TO DO:
Could you repeat the records shown below exactly as written?

(Stored data entries)

.....

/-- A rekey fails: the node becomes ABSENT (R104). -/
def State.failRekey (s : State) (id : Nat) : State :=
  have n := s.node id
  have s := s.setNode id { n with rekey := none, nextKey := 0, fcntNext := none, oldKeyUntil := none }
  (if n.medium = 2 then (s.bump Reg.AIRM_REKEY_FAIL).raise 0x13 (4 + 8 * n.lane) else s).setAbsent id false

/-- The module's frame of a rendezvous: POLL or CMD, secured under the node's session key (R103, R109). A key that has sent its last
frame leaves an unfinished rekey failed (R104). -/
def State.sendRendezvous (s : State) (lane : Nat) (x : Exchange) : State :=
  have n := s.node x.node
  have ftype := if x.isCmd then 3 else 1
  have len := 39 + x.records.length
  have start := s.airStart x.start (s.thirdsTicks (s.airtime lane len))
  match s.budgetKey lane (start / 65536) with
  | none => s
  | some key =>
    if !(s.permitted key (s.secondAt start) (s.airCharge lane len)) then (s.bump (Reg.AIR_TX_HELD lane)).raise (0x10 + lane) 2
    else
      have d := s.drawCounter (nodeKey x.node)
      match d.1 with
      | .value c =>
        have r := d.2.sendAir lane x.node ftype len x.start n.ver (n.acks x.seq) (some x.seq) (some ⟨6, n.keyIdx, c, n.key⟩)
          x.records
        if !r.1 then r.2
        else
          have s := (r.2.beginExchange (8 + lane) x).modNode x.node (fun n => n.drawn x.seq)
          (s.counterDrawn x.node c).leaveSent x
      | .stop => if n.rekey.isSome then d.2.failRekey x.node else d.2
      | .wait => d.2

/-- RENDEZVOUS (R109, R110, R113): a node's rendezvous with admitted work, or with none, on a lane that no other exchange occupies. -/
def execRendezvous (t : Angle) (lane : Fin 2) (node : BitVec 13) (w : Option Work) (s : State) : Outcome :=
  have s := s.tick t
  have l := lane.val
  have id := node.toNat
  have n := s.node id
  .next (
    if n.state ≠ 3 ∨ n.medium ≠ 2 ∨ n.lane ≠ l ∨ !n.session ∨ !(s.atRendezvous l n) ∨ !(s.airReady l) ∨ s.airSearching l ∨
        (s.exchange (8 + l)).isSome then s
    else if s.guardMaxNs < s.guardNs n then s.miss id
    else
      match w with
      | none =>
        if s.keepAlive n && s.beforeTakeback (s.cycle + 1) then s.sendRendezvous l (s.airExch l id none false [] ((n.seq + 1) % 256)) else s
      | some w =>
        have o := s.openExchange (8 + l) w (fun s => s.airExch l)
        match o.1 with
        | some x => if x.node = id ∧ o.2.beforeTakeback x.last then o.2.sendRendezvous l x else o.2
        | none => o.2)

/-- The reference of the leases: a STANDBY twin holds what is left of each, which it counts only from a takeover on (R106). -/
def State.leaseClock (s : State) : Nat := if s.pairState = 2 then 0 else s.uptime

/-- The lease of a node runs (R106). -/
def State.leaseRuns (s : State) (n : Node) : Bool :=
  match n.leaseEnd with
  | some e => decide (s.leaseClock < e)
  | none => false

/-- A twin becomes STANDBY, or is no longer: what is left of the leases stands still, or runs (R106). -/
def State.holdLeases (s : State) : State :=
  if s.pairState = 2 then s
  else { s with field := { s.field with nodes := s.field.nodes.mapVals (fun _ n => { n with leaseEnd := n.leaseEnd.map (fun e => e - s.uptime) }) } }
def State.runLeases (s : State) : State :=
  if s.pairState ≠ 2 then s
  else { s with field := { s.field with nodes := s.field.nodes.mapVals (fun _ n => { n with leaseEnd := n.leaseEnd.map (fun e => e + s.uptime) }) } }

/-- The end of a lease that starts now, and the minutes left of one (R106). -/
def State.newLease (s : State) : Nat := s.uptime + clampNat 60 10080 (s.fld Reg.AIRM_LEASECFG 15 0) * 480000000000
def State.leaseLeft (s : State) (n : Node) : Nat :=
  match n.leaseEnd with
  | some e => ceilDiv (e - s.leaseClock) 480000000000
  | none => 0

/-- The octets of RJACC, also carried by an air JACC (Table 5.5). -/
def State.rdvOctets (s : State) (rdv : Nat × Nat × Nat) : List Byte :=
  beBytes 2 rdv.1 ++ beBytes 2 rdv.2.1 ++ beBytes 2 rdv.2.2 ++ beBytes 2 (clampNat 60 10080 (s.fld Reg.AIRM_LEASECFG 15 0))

.....

SOLUTION FOR THIS TASK:
/-- A rekey fails: the node becomes ABSENT (R104). -/
def State.failRekey (s : State) (id : Nat) : State :=
  have n := s.node id
  have s := s.setNode id { n with rekey := none, nextKey := 0, fcntNext := none, oldKeyUntil := none }
  (if n.medium = 2 then (s.bump Reg.AIRM_REKEY_FAIL).raise 0x13 (4 + 8 * n.lane) else s).setAbsent id false

/-- The module's frame of a rendezvous: POLL or CMD, secured under the node's session key (R103, R109). A key that has sent its last
frame leaves an unfinished rekey failed (R104). -/
def State.sendRendezvous (s : State) (lane : Nat) (x : Exchange) : State :=
  have n := s.node x.node
  have ftype := if x.isCmd then 3 else 1
  have len := 39 + x.records.length
  have start := s.airStart x.start (s.thirdsTicks (s.airtime lane len))
  match s.budgetKey lane (start / 65536) with
  | none => s
  | some key =>
    if !(s.permitted key (s.secondAt start) (s.airCharge lane len)) then (s.bump (Reg.AIR_TX_HELD lane)).raise (0x10 + lane) 2
    else
      have d := s.drawCounter (nodeKey x.node)
      match d.1 with
      | .value c =>
        have r := d.2.sendAir lane x.node ftype len x.start n.ver (n.acks x.seq) (some x.seq) (some ⟨6, n.keyIdx, c, n.key⟩)
          x.records
        if !r.1 then r.2
        else
          have s := (r.2.beginExchange (8 + lane) x).modNode x.node (fun n => n.drawn x.seq)
          (s.counterDrawn x.node c).leaveSent x
      | .stop => if n.rekey.isSome then d.2.failRekey x.node else d.2
      | .wait => d.2

/-- RENDEZVOUS (R109, R110, R113): a node's rendezvous with admitted work, or with none, on a lane that no other exchange occupies. -/
def execRendezvous (t : Angle) (lane : Fin 2) (node : BitVec 13) (w : Option Work) (s : State) : Outcome :=
  have s := s.tick t
  have l := lane.val
  have id := node.toNat
  have n := s.node id
  .next (
    if n.state ≠ 3 ∨ n.medium ≠ 2 ∨ n.lane ≠ l ∨ !n.session ∨ !(s.atRendezvous l n) ∨ !(s.airReady l) ∨ s.airSearching l ∨
        (s.exchange (8 + l)).isSome then s
    else if s.guardMaxNs < s.guardNs n then s.miss id
    else
      match w with
      | none =>
        if s.keepAlive n && s.beforeTakeback (s.cycle + 1) then s.sendRendezvous l (s.airExch l id none false [] ((n.seq + 1) % 256)) else s
      | some w =>
        have o := s.openExchange (8 + l) w (fun s => s.airExch l)
        match o.1 with
        | some x => if x.node = id ∧ o.2.beforeTakeback x.last then o.2.sendRendezvous l x else o.2
        | none => o.2)

/-- The reference of the leases: a STANDBY twin holds what is left of each, which it counts only from a takeover on (R106). -/
def State.leaseClock (s : State) : Nat := if s.pairState = 2 then 0 else s.uptime

/-- The lease of a node runs (R106). -/
def State.leaseRuns (s : State) (n : Node) : Bool :=
  match n.leaseEnd with
  | some e => decide (s.leaseClock < e)
  | none => false

/-- A twin becomes STANDBY, or is no longer: what is left of the leases stands still, or runs (R106). -/
def State.holdLeases (s : State) : State :=
  if s.pairState = 2 then s
  else { s with field := { s.field with nodes := s.field.nodes.mapVals (fun _ n => { n with leaseEnd := n.leaseEnd.map (fun e => e - s.uptime) }) } }
def State.runLeases (s : State) : State :=
  if s.pairState ≠ 2 then s
  else { s with field := { s.field with nodes := s.field.nodes.mapVals (fun _ n => { n with leaseEnd := n.leaseEnd.map (fun e => e + s.uptime) }) } }

/-- The end of a lease that starts now, and the minutes left of one (R106). -/
def State.newLease (s : State) : Nat := s.uptime + clampNat 60 10080 (s.fld Reg.AIRM_LEASECFG 15 0) * 480000000000
def State.leaseLeft (s : State) (n : Node) : Nat :=
  match n.leaseEnd with
  | some e => ceilDiv (e - s.leaseClock) 480000000000
  | none => 0

/-- The octets of RJACC, also carried by an air JACC (Table 5.5). -/
def State.rdvOctets (s : State) (rdv : Nat × Nat × Nat) : List Byte :=
  beBytes 2 rdv.1 ++ beBytes 2 rdv.2.1 ++ beBytes 2 rdv.2.2 ++ beBytes 2 (clampNat 60 10080 (s.fld Reg.AIRM_LEASECFG 15 0))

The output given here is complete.